▶ **AIM OF THE EXERCISE**
Below are entries. Reproduce exactly the lines between the line holding "decoder refuses. -/" and the line holding "readsControl 0b0110_000110_011011_010010_001100_0000 (.loopm", inclusive, and only those.

┄┄┄┄┄┄┄┄┄┄┄┄┄┄┄┄┄┄┄┄

-- ==== Sys2Proof/Tests/Slice0.lean ====
section
/-!
SUPPORT. The model's own tests: one word for each encoding, an ill-formed term for each check, and for each statement a
state and operands that meet its hypotheses.
-/

namespace Sys2Proof.Tests

open Sys2Proof Sys2Proof.Machine

-- one thread: each thread of the compiler reserves its stack
set_option Elab.async false

/-! ### Decoding: every word is written from the fields of the encoding tables (01 R11, R12, R30..R36) -/

/-- The decoder reads the instruction from the word. -/
abbrev reads (w : Nat) (i : Instr) : Prop := decodeTableWord 32 w = some i

/-- The decoder reads the instruction from the word in the control slot. -/
abbrev readsControl (w : Nat) (i : Instr) : Prop := decodeBundle (BitVec.ofNat 256 w) = i
/-- Why the decoder refuses. -/
def why {α : Type} : Except DecodeError α → Option DecodeError
  | .error e => some e
  | .ok _ => none

theorem test_decode_control :
    reads 0b1_110_1111_01111010_011111111111_1110 (.hint 14 122 0x7ff 14) ∧
    readsControl 0b0000_0000000000000000000000000000 (.cnop 0) ∧
    readsControl 0b1110_000001_1100011010100101001111 (.br 14 3254607) ∧
    readsControl 0b0001_000010_0_001_010111110010111000 (.brp 1 0 1 97464) ∧
    readsControl 0b0111_000011_0110000101111001010111 (.call 7 1597015) ∧
    readsControl 0b0011_0001000000000000000000000000 (.ret 3) ∧
    readsControl 0b0111_0001010000000000000000_000001 (.jr 7 1) ∧
    readsControl 0b0110_000110_011011_010010_001100_0000 (.loopm 6 27 18 12) ∧
    readsControl 0b1100_0001110000000000000000000000 (.loopx 12) ∧
    readsControl 0b0010_001000_0010001110000110010001 (.lit 2 582033) ∧
    readsControl 0b1110_001001_0010000001101111011000 (.lith 14 531416) ∧
    readsControl 0b0000_0010100000000000_111110001111 (.setfmt 0 3983) ∧
    readsControl 0b0000_001011_0011011_110001100000110 (.setwin 0 27 25350) ∧
    readsControl 0b0101_001100_111000_001011_010011_0000 (.start 5 56 11 19) ∧
    readsControl 0b0110_00110100000000000000_00011010 (.waite 6 26) ∧
    readsControl 0b0110_001110_101_010_0000000000000000 (.fence 6 5 2) ∧
    readsControl 0b1011_001111_0101_001011_111011111010 (.suspend 11 5 11 3834) ∧
    readsControl 0b1000_0100000000000000000000000000 (.yield 8) ∧
    readsControl 0b1010_010001000000_0100110100100110 (.trap 10 19750) ∧
    readsControl 0b0000_0100100000000000000000000000 (.rtrap 0) ∧
    readsControl 0b1010_0100110000000000000000000000 (.bkpt 10) ∧
    readsControl 0b1001_11_0110_1101000110001010011010 (.chint 9 6 3433114) := by decide +kernel

theorem test_decode_int_1 :
    reads 0b1_100_00010_1_000001_000110001010_1000 (.add 1 ⟨12, 0x18a, 8⟩) ∧
    reads 0b0_001_00010_1_000010_000000000001_1100 (.sub 1 ⟨1, 0x1, 12⟩) ∧
    reads 0b1_111_00010_1_000011_010000000000_1101 (.mul 1 ⟨15, 0x400, 13⟩) ∧
    reads 0b1_011_00010_1_000100_000000111011_0001 (.mulh 1 ⟨11, 0x3b, 1⟩) ∧
    reads 0b1_001_00010_0_000101_000000111111_0010 (.mulhu 0 ⟨9, 0x3f, 2⟩) ∧
    reads 0b0_111_00010_1_000110_010000000000_0110 (.div 1 ⟨7, 0x400, 6⟩) ∧
    reads 0b1_111_00010_1_000111_010000000000_1100 (.divu 1 ⟨15, 0x400, 12⟩) ∧
    reads 0b1_111_00010_1_001000_000110001010_0010 (.rem 1 ⟨15, 0x18a, 2⟩) ∧
    reads 0b0_011_00010_1_001001_000000111111_0110 (.remu 1 ⟨3, 0x3f, 6⟩) ∧
    reads 0b1_110_00010_0_001010_011111111111_0110 (.and 0 ⟨14, 0x7ff, 6⟩) ∧
    reads 0b1_010_00010_0_001011_000000111111_1100 (.or 0 ⟨10, 0x3f, 12⟩) ∧
    reads 0b1_100_00010_0_001100_000000000001_0010 (.xor 0 ⟨12, 0x1, 2⟩) ∧
    reads 0b1_001_00010_0_001101_010000000000_0110 (.andn 0 ⟨9, 0x400, 6⟩) ∧
    reads 0b1_100_00010_1_001110_000000000001_1111 (.orn 1 ⟨12, 0x1, 15⟩) ∧
    reads 0b0_111_00010_1_001111_000000111011_0100 (.shl 1 ⟨7, 0x3b, 4⟩) ∧
    reads 0b0_110_00010_0_010000_000000111011_0111 (.shr 0 ⟨6, 0x3b, 7⟩) ∧
    reads 0b0_010_00010_1_010001_000000111111_0001 (.sar 1 ⟨2, 0x3f, 1⟩) ∧
    reads 0b1_011_00010_0_010010_010000000000_1110 (.rol 0 ⟨11, 0x400, 14⟩) ∧
    reads 0b0_101_00010_1_010011_000110001010_1100 (.min 1 ⟨5, 0x18a, 12⟩) ∧
    reads 0b1_100_00010_1_010100_000110001010_0111 (.max 1 ⟨12, 0x18a, 7⟩) ∧
    reads 0b0_001_00010_1_010101_010000000000_0011 (.minu 1 ⟨1, 0x400, 3⟩) ∧
    reads 0b1_111_00010_1_010110_000000000001_1000 (.maxu 1 ⟨15, 0x1, 8⟩) ∧
    reads 0b1_101_00010_1_010111_000000111011_1101 (.clz 1 ⟨13, 0x3b, 13⟩) ∧
    reads 0b1_110_00010_0_011000_000100000111_0110 (.ctz 0 ⟨14, 0x107, 6⟩) := by decide +kernel

theorem test_decode_int_2 :
    reads 0b1_111_00010_1_011001_000000111011_1100 (.popc 1 ⟨15, 0x3b, 12⟩) ∧
    reads 0b1_011_00010_0_011010_000000111011_0001 (.bswap 0 ⟨11, 0x3b, 1⟩) ∧
    reads 0b1_101_00010_1_011011_011111111111_0101 (.sext 1 ⟨13, 0x7ff, 5⟩) ∧
    reads 0b1_011_00010_1_011100_000100000111_1011 (.zext 1 ⟨11, 0x107, 11⟩) ∧
    reads 0b1_110_00010_1_011101_000000111011_0011 (.bext 1 ⟨14, 0x3b, 3⟩) ∧
    reads 0b1_011_00010_1_011110_000000111111_1001 (.ceq 1 ⟨11, 0x3f, 9⟩) ∧
    reads 0b0_010_00010_1_011111_000000111011_1000 (.cne 1 ⟨2, 0x3b, 8⟩) ∧
    reads 0b1_110_00010_0_100000_011111111111_1100 (.clt 0 ⟨14, 0x7ff, 12⟩) ∧
    reads 0b1_010_00010_1_100001_010000000000_1001 (.cltu 1 ⟨10, 0x400, 9⟩) ∧
    reads 0b1_110_00010_0_100010_000000111111_1010 (.cle 0 ⟨14, 0x3f, 10⟩) ∧
    reads 0b1_101_00010_0_100011_000000111011_1011 (.cleu 0 ⟨13, 0x3b, 11⟩) ∧
    reads 0b0_110_00010_0_100100_000110001010_0100 (.clmull 0 ⟨6, 0x18a, 4⟩) ∧
    reads 0b0_001_00010_0_100101_000100000111_0011 (.clmulh 0 ⟨1, 0x107, 3⟩) ∧
    reads 0b1_010_00010_0_100110_000110001010_0110 (.pass 0 ⟨10, 0x18a, 6⟩) ∧
    reads 0b1_110_00010_0_100111_000000111111_0100 (.lea 0 ⟨14, 0x3f, 4⟩) := by decide +kernel

theorem test_decode_ls :
    reads 0b1_001_000110000010_000110001010_0101 (.ldl ⟨9, 0x18a, 5⟩) ∧
    reads 0b1_111_000110000011_011111111111_1110 (.ldsB ⟨15, 0x7ff, 14⟩) ∧
    reads 0b1_001_000110000100_010000000000_0101 (.ldsH ⟨9, 0x400, 5⟩) ∧
    reads 0b0_011_000110000101_010000000000_0110 (.ldsW ⟨3, 0x400, 6⟩) ∧
    reads 0b1_011_000110000110_000000111111_0111 (.ldsD ⟨11, 0x3f, 7⟩) ∧
    reads 0b1_111_000110000111_011111111111_1001 (.ldsxB ⟨15, 0x7ff, 9⟩) ∧
    reads 0b1_100_000110001000_000000111111_1010 (.ldsxH ⟨12, 0x3f, 10⟩) ∧
    reads 0b1_101_000110001001_000000111111_0011 (.ldsxW ⟨13, 0x3f, 3⟩) ∧
    reads 0b0_011_000110001010_011111111111_0001 (.stl ⟨3, 0x7ff, 1⟩) ∧
    reads 0b1_001_000110001011_010000000000_1111 (.stln ⟨9, 0x400, 15⟩) ∧
    reads 0b0_011_000110001100_010000000000_0111 (.stlm ⟨3, 0x400, 7⟩) ∧
    reads 0b1_100_000110001101_000000111111_1000 (.stsB ⟨12, 0x3f, 8⟩) ∧
    reads 0b1_100_000110001110_011111111111_0111 (.stsH ⟨12, 0x7ff, 7⟩) ∧
    reads 0b1_111_000110001111_000000111111_1010 (.stsW ⟨15, 0x3f, 10⟩) ∧
    reads 0b1_110_000110010000_000100000111_1000 (.stsD ⟨14, 0x107, 8⟩) ∧
    reads 0b1_100_000110010001_000100000111_0101 (.lda ⟨12, 0x107, 5⟩) ∧
    reads 0b1_011_000110010010_000110001010_0001 (.sta ⟨11, 0x18a, 1⟩) ∧
    reads 0b0_110_000110010011_000110001010_0100 (.hmake ⟨6, 0x18a, 4⟩) ∧
    reads 0b1_001_000110010100_000000111111_1110 (.hgive ⟨9, 0x3f, 14⟩) ∧
    reads 0b1_001_000110010101_010000000000_1001 (.htake ⟨9, 0x400, 9⟩) ∧
    reads 0b1_010_000110010110_000110001010_1101 (.hrel ⟨10, 0x18a, 13⟩) := by decide +kernel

┄┄┄┄┄┄┄┄┄┄┄┄┄┄┄┄┄┄┄┄

▶ **ANSWER BOX**
/-- Why the decoder refuses. -/
def why {α : Type} : Except DecodeError α → Option DecodeError
  | .error e => some e
  | .ok _ => none

theorem test_decode_control :
    reads 0b1_110_1111_01111010_011111111111_1110 (.hint 14 122 0x7ff 14) ∧
    readsControl 0b0000_0000000000000000000000000000 (.cnop 0) ∧
    readsControl 0b1110_000001_1100011010100101001111 (.br 14 3254607) ∧
    readsControl 0b0001_000010_0_001_010111110010111000 (.brp 1 0 1 97464) ∧
    readsControl 0b0111_000011_0110000101111001010111 (.call 7 1597015) ∧
    readsControl 0b0011_0001000000000000000000000000 (.ret 3) ∧
    readsControl 0b0111_0001010000000000000000_000001 (.jr 7 1) ∧
    readsControl 0b0110_000110_011011_010010_001100_0000 (.loopm 6 27 18 12) ∧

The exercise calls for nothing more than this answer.